(Collected data)
□ □ □ □ □ □ □

-- ==== Sys2Proof/Laws/State.lean ====
section
/-! SUPPORT. What each named update of the state does to each field. -/

namespace Sys2Proof.Machine

@[simp] theorem State.writeCrc_poly (v : Word) (s : State) : (s.writeCrc v).poly = s.poly := rfl
@[simp] theorem State.writeCrc_table (v : Word) (s : State) : (s.writeCrc v).table = s.table := rfl
@[simp] theorem State.writeCrc_crc (v : Word) (s : State) : (s.writeCrc v).crc = v := rfl
@[simp] theorem State.writeCrc_cfg (v : Word) (s : State) : (s.writeCrc v).cfg = s.cfg := rfl
@[simp] theorem State.writeCrc_bufLen (v : Word) (s : State) : (s.writeCrc v).bufLen = s.bufLen := rfl
@[simp] theorem State.writeCrc_mem (v : Word) (s : State) : (s.writeCrc v).mem = s.mem := rfl
@[simp] theorem State.writeCrc_pending (v : Word) (s : State) : (s.writeCrc v).pending = s.pending := rfl
@[simp] theorem State.writeCrc_responses (v : Word) (s : State) : (s.writeCrc v).responses = s.responses := rfl
@[simp] theorem State.writeCrc_draws (v : Word) (s : State) : (s.writeCrc v).draws = s.draws := rfl

@[simp] theorem State.load_poly (p : Word) (t : Table) (s : State) : (s.load p t).poly = p := rfl
@[simp] theorem State.load_table (p : Word) (t : Table) (s : State) : (s.load p t).table = t := rfl
@[simp] theorem State.load_crc (p : Word) (t : Table) (s : State) : (s.load p t).crc = 0 := rfl
@[simp] theorem State.load_cfg (p : Word) (t : Table) (s : State) : (s.load p t).cfg = true := rfl
@[simp] theorem State.load_bufLen (p : Word) (t : Table) (s : State) : (s.load p t).bufLen = s.bufLen := rfl
@[simp] theorem State.load_mem (p : Word) (t : Table) (s : State) : (s.load p t).mem = s.mem := rfl
@[simp] theorem State.load_pending (p : Word) (t : Table) (s : State) : (s.load p t).pending = s.pending := rfl
@[simp] theorem State.load_responses (p : Word) (t : Table) (s : State) : (s.load p t).responses = s.responses := rfl
@[simp] theorem State.load_draws (p : Word) (t : Table) (s : State) : (s.load p t).draws = s.draws := rfl

@[simp] theorem State.present_poly (p : Presented) (s : State) : (s.present p).poly = s.poly := rfl
@[simp] theorem State.present_table (p : Presented) (s : State) : (s.present p).table = s.table := rfl
@[simp] theorem State.present_crc (p : Presented) (s : State) : (s.present p).crc = s.crc := rfl
@[simp] theorem State.present_cfg (p : Presented) (s : State) : (s.present p).cfg = s.cfg := rfl
@[simp] theorem State.present_bufLen (p : Presented) (s : State) : (s.present p).bufLen = p.bufLen := rfl
@[simp] theorem State.present_mem (p : Presented) (s : State) : (s.present p).mem = p.mem := rfl
@[simp] theorem State.present_pending (p : Presented) (s : State) : (s.present p).pending = s.pending := rfl
@[simp] theorem State.present_responses (p : Presented) (s : State) : (s.present p).responses = s.responses := rfl
@[simp] theorem State.present_draws (p : Presented) (s : State) : (s.present p).draws = s.draws := rfl

@[simp] theorem State.respond_poly (st : Status) (data : Word) (s : State) : (s.respond st data).poly = s.poly := rfl
@[simp] theorem State.respond_table (st : Status) (data : Word) (s : State) : (s.respond st data).table = s.table := rfl
@[simp] theorem State.respond_crc (st : Status) (data : Word) (s : State) : (s.respond st data).crc = s.crc := rfl
@[simp] theorem State.respond_cfg (st : Status) (data : Word) (s : State) : (s.respond st data).cfg = s.cfg := rfl
@[simp] theorem State.respond_bufLen (st : Status) (data : Word) (s : State) : (s.respond st data).bufLen = s.bufLen := rfl
@[simp] theorem State.respond_mem (st : Status) (data : Word) (s : State) : (s.respond st data).mem = s.mem := rfl
@[simp] theorem State.respond_pending (st : Status) (data : Word) (s : State) : (s.respond st data).pending = s.pending := rfl
@[simp] theorem State.respond_responses (st : Status) (data : Word) (s : State) : (s.respond st data).responses = s.responses ++ [responseWord st data] := rfl
@[simp] theorem State.respond_draws (st : Status) (data : Word) (s : State) : (s.respond st data).draws = s.draws := rfl

@[simp] theorem State.hardwareReset_poly (s : State) : s.hardwareReset.poly = Config.freeWord s.draws := rfl
@[simp] theorem State.hardwareReset_table (s : State) : s.hardwareReset.table = freeTable (s.draws + 2) := rfl
@[simp] theorem State.hardwareReset_crc (s : State) : s.hardwareReset.crc = Config.freeWord (s.draws + 1) := rfl
@[simp] theorem State.hardwareReset_cfg (s : State) : s.hardwareReset.cfg = false := rfl
@[simp] theorem State.hardwareReset_bufLen (s : State) : s.hardwareReset.bufLen = s.bufLen := rfl
@[simp] theorem State.hardwareReset_mem (s : State) : s.hardwareReset.mem = s.mem := rfl
@[simp] theorem State.hardwareReset_pending (s : State) : s.hardwareReset.pending = s.pending := rfl
@[simp] theorem State.hardwareReset_responses (s : State) : s.hardwareReset.responses = s.responses := rfl
@[simp] theorem State.hardwareReset_draws (s : State) : s.hardwareReset.draws = s.draws + 258 := rfl

@[simp] theorem State.issue_poly (w : CmdWord) (s : State) : (s.issue w).poly = s.poly := rfl
@[simp] theorem State.issue_table (w : CmdWord) (s : State) : (s.issue w).table = s.table := rfl
@[simp] theorem State.issue_crc (w : CmdWord) (s : State) : (s.issue w).crc = s.crc := rfl
@[simp] theorem State.issue_cfg (w : CmdWord) (s : State) : (s.issue w).cfg = s.cfg := rfl
@[simp] theorem State.issue_bufLen (w : CmdWord) (s : State) : (s.issue w).bufLen = s.bufLen := rfl
@[simp] theorem State.issue_mem (w : CmdWord) (s : State) : (s.issue w).mem = s.mem := rfl
@[simp] theorem State.issue_pending (w : CmdWord) (s : State) : (s.issue w).pending = .command ⟨w, s.bufLen, s.mem⟩ :: s.pending := rfl
@[simp] theorem State.issue_responses (w : CmdWord) (s : State) : (s.issue w).responses = s.responses := rfl
@[simp] theorem State.issue_draws (w : CmdWord) (s : State) : (s.issue w).draws = s.draws := rfl

end Sys2Proof.Machine
end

□ □ □ □ □ □ □

■ **Task description**: Would you print exactly, and only, the lines of the data above from the line with "data).table = s.table := rfl" through the line with "data).bufLen = s.bufLen := rfl", inclusive?

■ **Reply**:
@[simp] theorem State.respond_table (st : Status) (data : Word) (s : State) : (s.respond st data).table = s.table := rfl
@[simp] theorem State.respond_crc (st : Status) (data : Word) (s : State) : (s.respond st data).crc = s.crc := rfl
@[simp] theorem State.respond_cfg (st : Status) (data : Word) (s : State) : (s.respond st data).cfg = s.cfg := rfl
@[simp] theorem State.respond_bufLen (st : Status) (data : Word) (s : State) : (s.respond st data).bufLen = s.bufLen := rfl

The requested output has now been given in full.